O vereador Gláudio Renato de Lima (PT), que previu na quinta-feira, em plenário, a apresentação de ação judicial relativa ao caso Shirogohan, reagiu ontem com ironias à denúncia.
''Não fui pego de surpresa. A sexta-feira já é dia nacional de entrar com ações contra vereadores'', disse. Gláudio negou irregularidades e mirou no Gaeco. ''Não participei de nada, mas o modus operandi dos promotores é colocar fé pública na fala do Bonilha.'' Segundo o petista, não há nada de ilegal na lei que beneficiou a boate, mas, eventualmente, na conduta de determinados vereadores diante do projeto. ''Isso vale para os outros casos. Se não fosse assim, os promotores estariam pedindo a nulidade da lei na Justiça.''
O vereador afastado Luiz Carlos Tamarozzi (PTB) disse que não votou a favor do projeto. ''Teve é muita conversa nessa coisa.'' Sobre a assinatura no parecer da Comissão de Justiça, Tamarozzi disse que foi uma formalidade. ''Assinei apenas como membro, e era um parecer legal deixando a critério do soberano plenário.'' O parecer dispensou consulta a órgãos técnicos ligados ao setor de zoneamento urbano de Londrina.

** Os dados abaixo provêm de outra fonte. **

-- ==== Sys2Proof/Machine/Trunk.lean ====
section
/-! DEFINITION. The Trunk Port (Sections 10.1 and 12.1, 12.2): the commands UNKNOWN_KIND, LINE_CHECK, LINE_LOSS,
 OUTBOUND_SEND_START and OUTBOUND_SEND_DONE. -/

namespace Sys2Proof.Machine

/-- UNKNOWN_KIND (R173): a message of a kind code that names no inbound kind. A code that names one makes no such message,
and the command then changes nothing (assumption 2). -/
def execUnknownKind (h : Hdr) (kind : Byte) : State → Host.Outcome State Fault Refusal :=
  if inboundKinds.contains kind then event id else message h (reply h .unknownKind)

/-- LINE_CHECK (R151, R153, R173): what every valid message does, in every day state, and nothing else. -/
def execLineCheck (_h : Hdr) : State → Host.Outcome State Fault Refusal := event arrive

/-- The line loss (R152). -/
def loseLine (s : State) : State :=
  let s := s.updLine fun l => { l with state := .standIn, timer := none }
  let s := eachPos release s
  let s := markRow0All (noticeAll textLineDown s)
  s.updEngine fun e => { e with notices := e.notices ++ [.loss] }

/-- LINE_LOSS (R152): the line timer has counted its length while the line is ONLINE. -/
def execLineLoss : State → Host.Outcome State Fault Refusal :=
  event fun s => if s.line.state = .online ∧ Timer.due s.line.timer then loseLine s else s

/-- OUTBOUND_SEND_START (R174): the port is free and the queue not empty. -/
def execOutboundSendStart : State → Host.Outcome State Fault Refusal :=
  event fun s =>
    match s.line.outbound with
    | m :: _ => if s.line.sending then s else emit (.sendStart m) (s.updLine fun l => { l with sending := true })
    | [] => s

/-- OUTBOUND_SEND_DONE (R174, R163): the message leaves the queue, and a block that waits is offered. -/
def execOutboundSendDone : State → Host.Outcome State Fault Refusal :=
  event fun s =>
    match s.line.outbound with
    | m :: rest =>
      if s.line.sending then
        offer (emit (.sendDone m) (s.updLine fun l => { l with outbound := rest, sending := false }))
      else s
    | [] => s

end Sys2Proof.Machine
end

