-- ==== Sys2Proof/Safety.lean ====
section
/-! DEFINITION. What a safe run is, in the terms the statements use: the part never stops; and the invariants a step
keeps. Beside them, the few views the statements compare states by. -/

namespace Sys2Proof.Machine

/-! ## Runs -/

/-- A run that never stops: after any number of steps there is a next state. -/
def RunsOn (s : State) : Prop := ∀ n, ∃ t, Host.Core.run Sys2Proof.core n s = .next t

/-! ## Views -/

/-- The part takes requests from head office: it has power and the day is not RECOVERING (R56). -/
def Takes (s : State) : Prop := s.powered = true ∧ s.day.state ≠ .recovering

/-- The state in which a valid inbound message is handed on: the line timer restarted, or the line returned (R151, R153). -/
def arrived (s : State) : State := arrive s.begin

/-- A state with a REPLY in the outbound queue, when the queue holds fewer than 32 messages (R173, R174). -/
def answered (h : Hdr) (st : Status) (x : Extra) (u : State) : State :=
  { u with line := { u.line with outbound :=
      if u.line.outbound.length < 32 then u.line.outbound ++ [⟨h.pos, h.tag, .reply st x⟩] else u.line.outbound } }

/-- Two screens that differ in their dirty rows at most. -/
def SameButDirty (a b : Screen) : Prop := { a with dirty := [] } = { b with dirty := [] }

/-- Two states whose screens differ in their dirty rows at most. -/
def ScreensSameButDirty (s t : State) : Prop := ∀ p, SameButDirty (rd s.screens p) (rd t.screens p)

/-- Row 0 of every screen is marked dirty, and the screens differ in nothing else than dirty rows. -/
def StatusRowsMarked (s t : State) : Prop := ∀ p, 0 ∈ (rd t.screens p).dirty ∧ SameButDirty (rd s.screens p) (rd t.screens p)

/-- The state s with what any journaling and reporting event may change taken from t: the journal memory with its
writes, the journal controller's marks, the outbound queue and the outputs. -/
def since (s t : State) : State :=
  { s with nv := t.nv, nvBefore := t.nvBefore, nvLog := t.nvLog, jc := t.jc, out := t.out,
           line := { s.line with outbound := t.line.outbound } }

/-- The MIDNIGHT entry a business or control request places ahead of its own entries (R47). -/
def midnightBodies (s : State) : List EntryBody := if 0 < s.clock.midnights then [.midnight s.clock.midnights] else []

/-- A REPORT in what the outbound queue has gained from s to t. -/
def Reported (p : Nat) (r : Report) (s t : State) : Prop :=
  (⟨p, 0, .report r⟩ : OutMsg) ∈ t.line.outbound.drop s.line.outbound.length

/-- A REPLY in what the outbound queue has gained from s to t. -/
def Replied (h : Hdr) (st : Status) (x : Extra) (s t : State) : Prop :=
  (⟨h.pos, h.tag, .reply st x⟩ : OutMsg) ∈ t.line.outbound.drop s.line.outbound.length

/-- The low-space flag and JOURNAL_LOW (R48) over an event that appends entries with these bodies: a clear flag is set when
the event leaves slots used above 15,872, and otherwise the flag is as it was; JOURNAL_LOW is raised with that and never else,
and is in the queue when the line is ONLINE and the event has not filled it. It carries slots used and entry count, those after
the append when there is one entry, and the business date. -/
def LowSpaceTold (bs : List EntryBody) (s t : State) : Prop :=
  let used := slotsUsed s + (bs.map kindSlots).sum
  let passes := s.jc.lowSpace = false ∧ bs ≠ [] ∧ 15872 < used
  (t.jc.lowSpace = true ↔ s.jc.lowSpace = true ∨ passes) ∧
  (passes → t.line.state = .online → t.line.outbound.length < 28 → ∃ n c,
    Reported 255 (.journalLow n c (businessDate s)) s t ∧ 15872 < n ∧ n ≤ used ∧
    s.nv.control.fields.entryCount < c ∧ c ≤ s.nv.control.fields.entryCount + bs.length ∧
    (bs.length = 1 → n = used ∧ c = s.nv.control.fields.entryCount + 1)) ∧
  ∀ n c d, Reported 255 (.journalLow n c d) s t → passes

/-- Entries with these bodies, in this order, stand after the journal of s; what stood there is unchanged, slots used and
entry count have moved on by them, the low-space flag and JOURNAL_LOW are as R48 says, and the rest of the control record and
the retained store are as they were. -/
def Appended (bs : List EntryBody) (s t : State) : Prop :=
  t.nv.entries.take (journal s).length = journal s ∧ (t.nv.entries.drop (journal s).length).map (·.body) = bs ∧
  t.nv.control.fields = { s.nv.control.fields with
    slotsUsed := s.nv.control.fields.slotsUsed + (bs.map kindSlots).sum,
    entryCount := s.nv.control.fields.entryCount + bs.length } ∧
  t.nv.retained = s.nv.retained ∧ t.jc = { s.jc with lowSpace := t.jc.lowSpace } ∧ LowSpaceTold bs s t

/-- Every row that was dirty is, and so is each window row whose shown cells differ (R101, R105). -/
def WindowMarked (old new : Screen) : Prop :=
  (∀ k : Fin 4, old.windowLine k.val ≠ new.windowLine k.val → 16 + k.val ∈ new.dirty) ∧ ∀ r ∈ old.dirty, r ∈ new.dirty

/-- A position's record in a new state; one that was AWAITING has its outstanding entry in doubt (R84). -/
def leftFor (st : PState) (r : PosRec) : PosRec :=
  if r.state = .awaiting then
    { r with state := st, outstanding := none, inDoubt := r.outstanding.orElse fun _ => r.inDoubt }
  else { r with state := st }

/-- The form a showing by the part leaves: the form wanted when it is defined, else none (R99). -/
def shownForm (s : State) (n : Fin 32) : Option (Fin 32) := if (rd s.tables.forms n).isSome then some n else none

/-- Whether a token at the head of a position's key queue acts when the editor takes it (R110). -/
def Acts (s : State) (p : Pos) (t : Token) : Prop :=
  (rd s.posns p).state = .ready ∨ ((rd s.posns p).state = .balancing ∧ (rd s.screens p).form = some 1) ∨
    ((rd s.posns p).state = .signedOff ∧ (rd s.screens p).form = some 0 ∧ actsAtSignOn t = true)

/-- The capture number a capture takes (R23). -/
def captureAfter (s : State) (p : Pos) : Nat :=
  if (rd s.drawers p).captureNo < 255 then (rd s.drawers p).captureNo + 1 else 255

/-- A drawer after its capture (R23): the new capture number, every exceeded marker clear, amounts and counts kept. -/
def Captured (p : Pos) (s t : State) : Prop :=
  (rd t.drawers p).captureNo = captureAfter s p ∧
    ∀ i, rd (rd t.drawers p).lines i =
      ⟨(rd (rd s.drawers p).lines i).amount, (rd (rd s.drawers p).lines i).count, false⟩

/-- A balance begun on a position by a capture (R24): its context, the state BALANCING with an outstanding entry in
doubt and its timer stopped, form 1 shown; the tokens that wait are kept. -/
def BalanceBegun (k : BalKind) (leader : Option Pos) (p : Pos) (s t : State) : Prop :=
  (rd t.drawers p).ctx = some ⟨k, captureAfter s p, leader, (rd s.screens p).form⟩ ∧
  rd t.posns p = leftFor .balancing (rd s.posns p) ∧ (rd t.screens p).form = shownForm s 1 ∧
  ((rd s.posns p).state = .awaiting → (rd t.keys p).timer = none)

/-- A position signed off (R86): teller id and balance context gone, an outstanding entry in doubt, the key queue
emptied, form 0 shown; its drawer lines, capture number, entry number and usage kept. -/
def SignedOff (p : Pos) (s t : State) : Prop :=
  rd t.posns p = { leftFor .signedOff (rd s.posns p) with teller := none } ∧
  rd t.drawers p = { rd s.drawers p with ctx := none } ∧ (rd t.keys p).queue = [] ∧ (rd t.keys p).timer = none ∧
  (rd t.screens p).form = shownForm s 0 ∧ 0 ∈ (rd t.screens p).dirty

/-- Every position but one is as it was: its record, its key unit, its screen and its drawer. -/
def OthersKept (p : Pos) (s t : State) : Prop :=
  ∀ q, q ≠ p → rd t.posns q = rd s.posns q ∧ rd t.keys q = rd s.keys q ∧ rd t.screens q = rd s.screens q ∧
    rd t.drawers q = rd s.drawers q

/-- What a group balance of a leader's kind journals (R28): the BEGIN mark, one CAPTURE for every position of the group in
ascending order, and the END mark when no position of the group is signed on. -/
def groupBodies (k : BalKind) (l : Pos) (s : State) : List EntryBody :=
  let g := groupOf s.tables.positions l
  let off := g.filter fun q => (rd s.posns q).state == .signedOff
  midnightBodies s ++ [.groupBegin l k g off] ++
    (g.map fun q => .capture ⟨q, k, captureAfter s q, some l, (rd s.drawers q).lines⟩) ++
    if g.all fun q => (rd s.posns q).state == .signedOff then [.groupEnd l k []] else []

/-- What a group balance leaves (R28): its entries, every drawer of the group captured, every position of the group that
was signed on BALANCING under its leader, the pending set, and everything outside the group as it was. With room in the queue
of an ONLINE line, CAPTURE_TAKEN for each position of the group, and GROUP_COMPLETE when none is signed on (R23, R29). -/
def GroupBegun (k : BalKind) (l : Pos) (s t : State) : Prop :=
  let g := groupOf s.tables.positions l
  let on := g.filter fun q => (rd s.posns q).state != .signedOff
  Appended (groupBodies k l s) s t ∧ (∀ q ∈ g, Captured q s t) ∧ (∀ q ∈ on, BalanceBegun k (some l) q s t) ∧
    (∀ q, q ∉ on → rd t.posns q = rd s.posns q ∧ rd t.keys q = rd s.keys q ∧ rd t.screens q = rd s.screens q ∧
      (rd t.drawers q).ctx = (rd s.drawers q).ctx) ∧
    (∀ q, q ∉ g → rd t.drawers q = rd s.drawers q) ∧ (∀ m, m ≠ l → rd t.groups m = rd s.groups m) ∧
    rd t.groups l = (if on = [] then none else some ⟨k, on, []⟩) ∧
    (s.line.state = .online → s.line.outbound.length + g.length + 2 ≤ 28 →
      (∀ q ∈ g, Reported q (.captureTaken q k (captureAfter s q) s.clock.time (rd s.drawers q).lines) s t) ∧
      (on = [] → Reported l (.groupComplete l k g []) s t)) ∧
    t = { since s t with posns := t.posns, drawers := t.drawers, screens := t.screens, keys := t.keys, groups := t.groups,
                         clock := { s.clock with midnights := 0 } }
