/-! ## Passbook keys and printers -/

/-- PRINT_BOOK and CANCEL_BOOK of the account in the ACCOUNT field, its value with every blank removed (R121, R129, R130,
R146): a job attempted on the home or the alternate printer while the day is OPEN or CUTOFF, the notice NOTHING TO PRINT, or
no change when a job exists; a job no printer has begun removed without a report, the book of one that waits no longer waited
for, one that is read, printed or put out ended by its printer, and NO JOB with a TONE for none; a value that is not 1 to 19
digits is refused. The texts of notices are the model's (assumption 9), and that PRINT_RESULT's header names the owner is its
reading (assumption 18); the form is one that the content checks of R95 pass, as the model reads them (assumption 24). -/
def Obligations.BookKeysPlaceAndCancelJobs : Prop :=
  (∀ (p : Pos) (n : Fin 32) (d : FormDesc) (i : Nat) (f : FieldDesc) (s : State), (rd s.screens p).form = some n →
    rd s.tables.forms n = some d → formOk n.val d = true → d.fields[i]? = some f → f.role = .account →
    let v := (fieldValue s p i).filter fun b => b != 0x20
    let number := 1 ≤ v.length ∧ v.length ≤ 19 ∧ ∀ b ∈ v, 0x30 ≤ b.toNat ∧ b.toNat ≤ 0x39
    (number → keyAccount s p = some (v.map fun b => Fin.ofNat 10 (b.toNat - 0x30))) ∧
    (¬number → keyAccount s p = none)) ∧
  (∀ (p : Pos) (rest : List Token) (s : State), s.powered = true → keyAccount s p = none →
    ((rd s.keys p).queue = .printBook :: rest → Acts s p .printBook →
      ∃ t, exec (.printBook p) s = .next t ∧ Refused p rest s t) ∧
    ((rd s.keys p).queue = .cancelBook :: rest → Acts s p .cancelBook →
      ∃ t, exec (.cancelBook p) s = .next t ∧ Refused p rest s t)) ∧
  ∀ (p : Pos) (a : Account) (rest : List Token) (s : State), s.powered = true → keyAccount s p = some a →
    ((rd s.keys p).queue = .printBook :: rest → Acts s p .printBook →
      ((jobMarked a s = true ∨ (accountLines a s ≠ [] ∧ s.day.state ≠ .opened ∧ s.day.state ≠ .cutoff)) →
        ∃ t, exec (.printBook p) s = .next t ∧ EditorOnly p s t ∧ t.out = [] ∧
          rd t.keys p = { rd s.keys p with queue := rest } ∧ rd t.screens p = rd s.screens p) ∧
      (jobMarked a s = false → accountLines a s = [] → ∃ t, exec (.printBook p) s = .next t ∧ EditorOnly p s t ∧
        t.out = [] ∧ rd t.keys p = { rd s.keys p with queue := rest } ∧
        rd t.screens p = Screen.partNotice textNothingToPrint (rd s.screens p)) ∧
      (jobMarked a s = false → accountLines a s ≠ [] → (s.day.state = .opened ∨ s.day.state = .cutoff) →
        ∃ t, exec (.printBook p) s = .next t ∧ JobAttempted p a s t ∧ (∀ x, accountLines x t = accountLines x s) ∧
          rd t.keys p = { rd s.keys p with queue := rest } ∧ OthersKept p s t ∧ t.out = [] ∧
          t = { s.begin with keys := t.keys, screens := t.screens, queues := t.queues, printers := t.printers,
                             store := t.store })) ∧
    ((rd s.keys p).queue = .cancelBook :: rest → Acts s p .cancelBook →
      ((∀ n, (⟨a, p⟩ : Job) ∉ rd s.queues n) → ∃ t, exec (.cancelBook p) s = .next t ∧ EditorOnly p s t ∧
        rd t.keys p = { rd s.keys p with queue := rest } ∧ t.out = toneOut s p ∧
        rd t.screens p = Screen.partNotice textNoJob (rd s.screens p)) ∧
      ∀ (n : Prn) (j : Job) (js : List Job), rd s.queues n = j :: js → (∀ m, m ≠ n → (⟨a, p⟩ : Job) ∉ rd s.queues m) →
        (j.account ≠ a → (⟨a, p⟩ : Job) ∈ js →
          ∃ t, exec (.cancelBook p) s = .next t ∧ rd t.queues n = (j :: js).filter (fun x => x.account != a) ∧
            (∀ m, m ≠ n → rd t.queues m = rd s.queues m) ∧ jobMarked a t = false ∧
            t = { s.begin with keys := t.keys, queues := t.queues, store := t.store }) ∧
        (j = ⟨a, p⟩ → ((rd s.printers n).state = .held ∨ (rd s.printers n).state = .printing) →
          ∃ t, exec (.cancelBook p) s = .next t ∧ (rd t.printers n) = { rd s.printers n with
              job := { (rd s.printers n).job with cancelPending := true } } ∧
            OtherPrintersKept n s t ∧ t = { s.begin with keys := t.keys, printers := t.printers }) ∧
        (j = ⟨a, p⟩ → (rd s.printers n).state = .reading →
          ∃ t, exec (.cancelBook p) s = .next t ∧ (rd t.printers n) = { rd s.printers n with
              state := .ejecting, timer := some ⟨10, 10⟩, ejectJob := true, reason := some .cancelled } ∧
            OtherPrintersKept n s t ∧ t.out = [.printer n .eject] ∧
            t = { s.begin with keys := t.keys, printers := t.printers, out := t.out }) ∧
        (j = ⟨a, p⟩ → ((rd s.printers n).state = .writingStripe ∨
            ((rd s.printers n).state = .ejecting ∧ (rd s.printers n).ejectJob = true)) →
          ∃ t, exec (.cancelBook p) s = .next t ∧ (rd t.printers n) = { rd s.printers n with
              reason := (rd s.printers n).reason.map fun w => if w = .complete ∨ w = .bookFull then w else .cancelled } ∧
            OtherPrintersKept n s t ∧ t = { s.begin with keys := t.keys, printers := t.printers }) ∧
        (j = ⟨a, p⟩ → ((rd s.printers n).state = .homing ∨
            ((rd s.printers n).state = .ejecting ∧ (rd s.printers n).ejectJob = false) ∨
            ((rd s.printers n).state = .empty ∧ js.filter (fun x => x.account != a) = [])) →
          ∃ t, exec (.cancelBook p) s = .next t ∧ rd t.queues n = js.filter (fun x => x.account != a) ∧
            jobMarked a t = false ∧ rd t.printers n = { rd s.printers n with job := JobRec.initial } ∧
            OtherPrintersKept n s t ∧
            t = { s.begin with keys := t.keys, printers := t.printers, queues := t.queues, store := t.store }) ∧
        (j = ⟨a, p⟩ → (rd s.printers n).state = .waitBook →
          ∃ t, exec (.cancelBook p) s = .next t ∧ rd t.queues n = js ∧ jobMarked a t = false ∧ t.out = [] ∧
            (js = [] → (rd t.printers n).state = .empty ∧ (rd t.printers n).timer = none ∧
              ∀ q, rd (rd t.screens q).prompts n = none) ∧
            (∀ q qs, js = q :: qs → (rd t.printers n).state = .waitBook ∧
              rd (rd t.screens q.owner).prompts n = some .insertBook) ∧
            t.line.outbound = s.line.outbound ++ (if s.line.state = .online ∧ s.line.outbound.length < 28 then
              [⟨p.val, 0, .report (.printResult n a p (.ended .cancelled) (rd s.printers n).job.life)⟩] else []) ∧
            OtherPrintersKept n s t ∧
            t = { since s t with keys := t.keys, printers := t.printers, queues := t.queues, screens := t.screens,
                                 store := t.store, nv := s.nv, jc := s.jc }))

O vereador afastado Osvaldo Bergamin (sem partido) se limitou a dizer à FOLHA que ''agora, tudo que sai, eu estou no meio''.''Não tem mais o que falar, é só apanhar.''
O vereador afastado Renato Araújo (PP) também lamentou a denúncia com certa resignação. ''Fiquei surpreso, mas fazer o que? Não fui citado pelo empresário nem cometi irregularidade. Agora espero que a Justiça exclua meu nome disso.''
O vereador Renato Lemes (PRB) retornou a ligação da reportagem - e colocou seu advogado, André Arruda, na linha. ''A Justiça concedeu habeas corpus preventivo para ele. O delegado não podia indiciar, nem o promotor denunciar. Se isso se confirmar, poderemos representar contra eles criminalmente'', alegou. Na quinta-feira, o habeas corpus obtido pelo advogado foi considerado inócuo pelo Gaeco porque o indiciamento já havia ocorrido.
O promotor Cláudio Esteves disse que não faria comentários sobre as declarações de Gláudio e do advogado Arruda. ''O Ministério Público não responde a réus nem advogados por meio da imprensa.'' Os demais parlamentares citados na ação não retornaram o contato da FOLHA. (F.C.)